The slide-type detachment tool includes a slide that moves from side to side and attracts a semiconductor chip by vacuum suction so that the semiconductor chip is separated from a dicing film. Since the slide forms a vacuum while the slide moves from side to side, the distance through which the slide is configured to move increases when the size of the semiconductor chip increases. Also, productivity is low when using the slide-type pickup detachment tool due to the low moving speed of the slide.
Examples of prior art for thin die detachment applications are highlighted as follows. US Publication Number 2007/0228539A1 entitled “Method For Detaching A Semiconductor Chip From A Foil And Device For Mounting Semiconductor Chips” discloses a method for detaching a chip from a dicing film such as a foil using a ramping surface with a stripping edge and ejector pins. The stripping edge is next to a groove area with the ejector pins. When detaching a die, the stripping edge moves up the surface of an ejector cap while vacuum suction is applied to the said ejector cap. The detached semiconductor is curved to form a concave shape when it is transported to the stripping edge by the movement of a wafer table. The detached chip is pushed to the groove and is picked up by ejector pins. A disadvantage of this detachment tool is having to move the wafer table to the stripping edge. In order to move the wafer table, vacuum suction force that is applied between the dicing film and the surface of the ejector cap must be low as the vacuum suction force would drag and distort the wafer. A lower vacuum suction however reduces the applied peeling energy. Furthermore as the detachment of the die is not on a controllable stage, the die may flip. Also, in the final pick-up stage, ejector pins are used which as discussed above are not suitable for picking up thin die.
US Publication Number 2002/0129899A1 entitled “Die Pickup Method And Die Pickup Apparatus” discloses a movable plate which may move horizontally or in both a horizontal plane and a vertical direction to detach a die from a dicing film. The shortcoming for this method is that there is no supporting structure underneath the die being picked when the movable plate is moved to detach the die. This may cause the die to crack at locations where the die is not detached. Additionally, neighbouring dice surrounding the die being picked are affected by the movable plate.
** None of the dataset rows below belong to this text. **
/-- A cascade in zero state with finite coefficients and gain answers a zero to a zero, for any NSEC, and its state
words stay zeros (41_biquad.md R94). -/
def Obligations.ZeroInputOnZeroStateGivesZero : Prop :=
  ∀ (s : State) (i : Byte) (b : BiqInst) (x : Word), s.port = .r → i.toNat < s.params.nBiq →
    s.biq[i.toNat]? = some b → isZero x = true → isFinite b.gain = true →
    (∀ c ∈ b.secs, isZero c.s0 = true ∧ isZero c.s1 = true ∧ isFinite c.b0 = true ∧ isFinite c.b1 = true ∧
      isFinite c.b2 = true ∧ isFinite c.a1 = true ∧ isFinite c.a2 = true) →
      ∃ (t : State) (b' : BiqInst), exec (.biqSample i 0 x) s = .next t ∧ isZero t.rResp.d0 = true ∧
        t.biq[i.toNat]? = some b' ∧ ∀ c ∈ b'.secs, isZero c.s0 = true ∧ isZero c.s1 = true

/-! ### CF1 and CF2 -/

/-- CF1.INIT, CF2.INIT and PIDT.INIT clear the history of the instance they name, keep its configuration, and change
nothing else (42_complementary.md R100, R107; 43_pid.md R119). -/
def Obligations.FilterInitsClearTheHistory : Prop :=
  decodesAt 0x30 (fun inst idx _ _ => .cf1Init inst idx) ∧
  decodesAt 0x40 (fun inst idx _ _ => .cf2Init inst idx) ∧
  decodesAt 0x60 (fun inst idx _ _ => .pidtInit inst idx) ∧
  (∀ inst idx, refusesIllegal (.cf1Init inst idx) ∧ refusesIllegal (.cf2Init inst idx) ∧
    refusesIllegal (.pidtInit inst idx)) ∧
  (∀ (s : State) (i : Byte) (c : Cf1Inst), s.port = .r → i.toNat < s.params.nCf1 → s.cf1[i.toNat]? = some c →
    exec (.cf1Init i 0) s = .next
      { s with
        cf1 := s.cf1.set i.toNat { tau := c.tau, xprev := 0, yprev := 0 }
        rResp := { flags := 0, d0 := 0, d1 := 0 } }) ∧
  (∀ (s : State) (i : Byte) (c : Cf2Inst), s.port = .r → i.toNat < s.params.nCf2 → s.cf2[i.toNat]? = some c →
    exec (.cf2Init i 0) s = .next
      { s with
        cf2 := s.cf2.set i.toNat { tau := c.tau, x1 := 0, x2 := 0, y1 := 0, y2 := 0 }
        rResp := { flags := 0, d0 := 0, d1 := 0 } }) ∧
  (∀ (s : State) (i : Byte) (c : PidtInst), s.port = .r → i.toNat < s.params.nPidt → s.pidt[i.toNat]? = some c →
    exec (.pidtInit i 0) s = .next
      { s with
        pidt := s.pidt.set i.toNat { kp := c.kp, ki := c.ki, kd := c.kd, sat := c.sat, integ := 0, eprev := 0 }
        rResp := { flags := 0, d0 := 0, d1 := 0 } })

/-- CF1.WREG and CF2.WREG of index 0 write TAU, bit-exact, and nothing else (42_complementary.md R101, R108). -/
def Obligations.FilterWregsWriteTau : Prop :=
  decodesAt 0x31 (fun inst idx op0 _ => .cf1Wreg inst idx op0) ∧
  decodesAt 0x41 (fun inst idx op0 _ => .cf2Wreg inst idx op0) ∧
  (∀ inst idx op0, refusesIllegal (.cf1Wreg inst idx op0) ∧ refusesIllegal (.cf2Wreg inst idx op0)) ∧
  (∀ (s : State) (i : Byte) (c : Cf1Inst) (v : Word), s.port = .r → i.toNat < s.params.nCf1 →
    s.cf1[i.toNat]? = some c →
    exec (.cf1Wreg i 0 v) s = .next
      { s with
        cf1 := s.cf1.set i.toNat { c with tau := v }
        rResp := { flags := 0, d0 := 0, d1 := 0 } }) ∧
  (∀ (s : State) (i : Byte) (c : Cf2Inst) (v : Word), s.port = .r → i.toNat < s.params.nCf2 →
    s.cf2[i.toNat]? = some c →
    exec (.cf2Wreg i 0 v) s = .next
      { s with
        cf2 := s.cf2.set i.toNat { c with tau := v }
        rResp := { flags := 0, d0 := 0, d1 := 0 } })

/-- CF1.RREG and CF2.RREG answer the register that IDX names and change nothing (42_complementary.md R102, R109;
10_state.md R27, R28). -/
def Obligations.FilterRregsAnswerTheNamedRegister : Prop :=
  decodesAt 0x32 (fun inst idx _ _ => .cf1Rreg inst idx) ∧
  decodesAt 0x42 (fun inst idx _ _ => .cf2Rreg inst idx) ∧
  (∀ inst idx, refusesIllegal (.cf1Rreg inst idx) ∧ refusesIllegal (.cf2Rreg inst idx)) ∧
  (∀ (s : State) (i idx : Byte) (c : Cf1Inst) (v : Word), s.port = .r → i.toNat < s.params.nCf1 →
    s.cf1[i.toNat]? = some c → [c.tau, c.xprev, c.yprev][idx.toNat]? = some v →
    exec (.cf1Rreg i idx) s = .next { s with rResp := { flags := 0, d0 := v, d1 := 0 } }) ∧
  (∀ (s : State) (i idx : Byte) (c : Cf2Inst) (v : Word), s.port = .r → i.toNat < s.params.nCf2 →
    s.cf2[i.toNat]? = some c → [c.tau, c.x1, c.x2, c.y1, c.y2][idx.toNat]? = some v →
    exec (.cf2Rreg i idx) s = .next { s with rResp := { flags := 0, d0 := v, d1 := 0 } })

/-- CF1.SAMPLE_ACC: `y = (x + x_prev - y_prev*(1-tau)) / (tau+1)`, evaluated as written; `x` and `y` become the history
(42_complementary.md R103). -/
def Obligations.Cf1SampleAccIsTheLowPassTerm : Prop :=
  decodesAt 0x33 (fun inst idx op0 _ => .cf1SampleAcc inst idx op0) ∧
  (∀ inst idx op0, refusesIllegal (.cf1SampleAcc inst idx op0)) ∧
  ∀ (s : State) (i : Byte) (c : Cf1Inst) (x : Word), s.port = .r → i.toNat < s.params.nCf1 →
    s.cf1[i.toNat]? = some c →
    ∃ (y : Word) (n : Nat → Nat) (d : Nat),
      y = fdiv (n 5)
        (fsub (n 3) (fadd (n 0) x c.xprev) (fmul (n 2) c.yprev (fsub (n 1) 0x3F800000#32 c.tau)))
        (fadd (n 4) c.tau 0x3F800000#32) ∧
      exec (.cf1SampleAcc i 0 x) s = .next
        { s with
          cf1 := s.cf1.set i.toNat { tau := c.tau, xprev := x, yprev := y }
          draws := d
          rResp := { flags := 0, d0 := y, d1 := 0 } }

/-- CF1.SAMPLE_GYR: `y = (x*tau + x_prev*tau - y_prev*(1-tau)) / (tau+1)`, the two products rounded separately; `x` and
`y` become the history (42_complementary.md R104). -/
def Obligations.Cf1SampleGyrIsTheComplementaryTerm : Prop :=
  decodesAt 0x34 (fun inst idx op0 _ => .cf1SampleGyr inst idx op0) ∧
  (∀ inst idx op0, refusesIllegal (.cf1SampleGyr inst idx op0)) ∧
  ∀ (s : State) (i : Byte) (c : Cf1Inst) (x : Word), s.port = .r → i.toNat < s.params.nCf1 →
    s.cf1[i.toNat]? = some c →
    ∃ (y : Word) (n : Nat → Nat) (d : Nat),
      y = fdiv (n 7)
        (fsub (n 5) (fadd (n 2) (fmul (n 0) x c.tau) (fmul (n 1) c.xprev c.tau))
          (fmul (n 4) c.yprev (fsub (n 3) 0x3F800000#32 c.tau)))
        (fadd (n 6) c.tau 0x3F800000#32) ∧
      exec (.cf1SampleGyr i 0 x) s = .next
        { s with
          cf1 := s.cf1.set i.toNat { tau := c.tau, xprev := x, yprev := y }
          draws := d
          rResp := { flags := 0, d0 := y, d1 := 0 } }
US Publication Number 2008/0092360A1 entitled “Thin Semiconductor Chip Pickup Apparatus and Method” discloses a die detachment apparatus with a stage for supporting a dicing film. An advantage over the movable plate discussed above is that the die detachment process is faster and the neighbouring dice are also not affected by the detachment process. However, this apparatus involves the motion of a suction member along a vertical axis at a level below the surface of the ejector cap which means the die is not pushed up very much away from the ejector cap. Furthermore, the initial detachment requires a dicing film to conform to the initial lowering of the suction member by applying suction vacuum. This greatly limits the applied peeling energy to the die being detached. Therefore, it would be desirable to achieve an effective method of detaching thin chips which provides support to the chip and reduces the pinching effect on the chip while avoiding the disadvantages of the prior art as discussed above.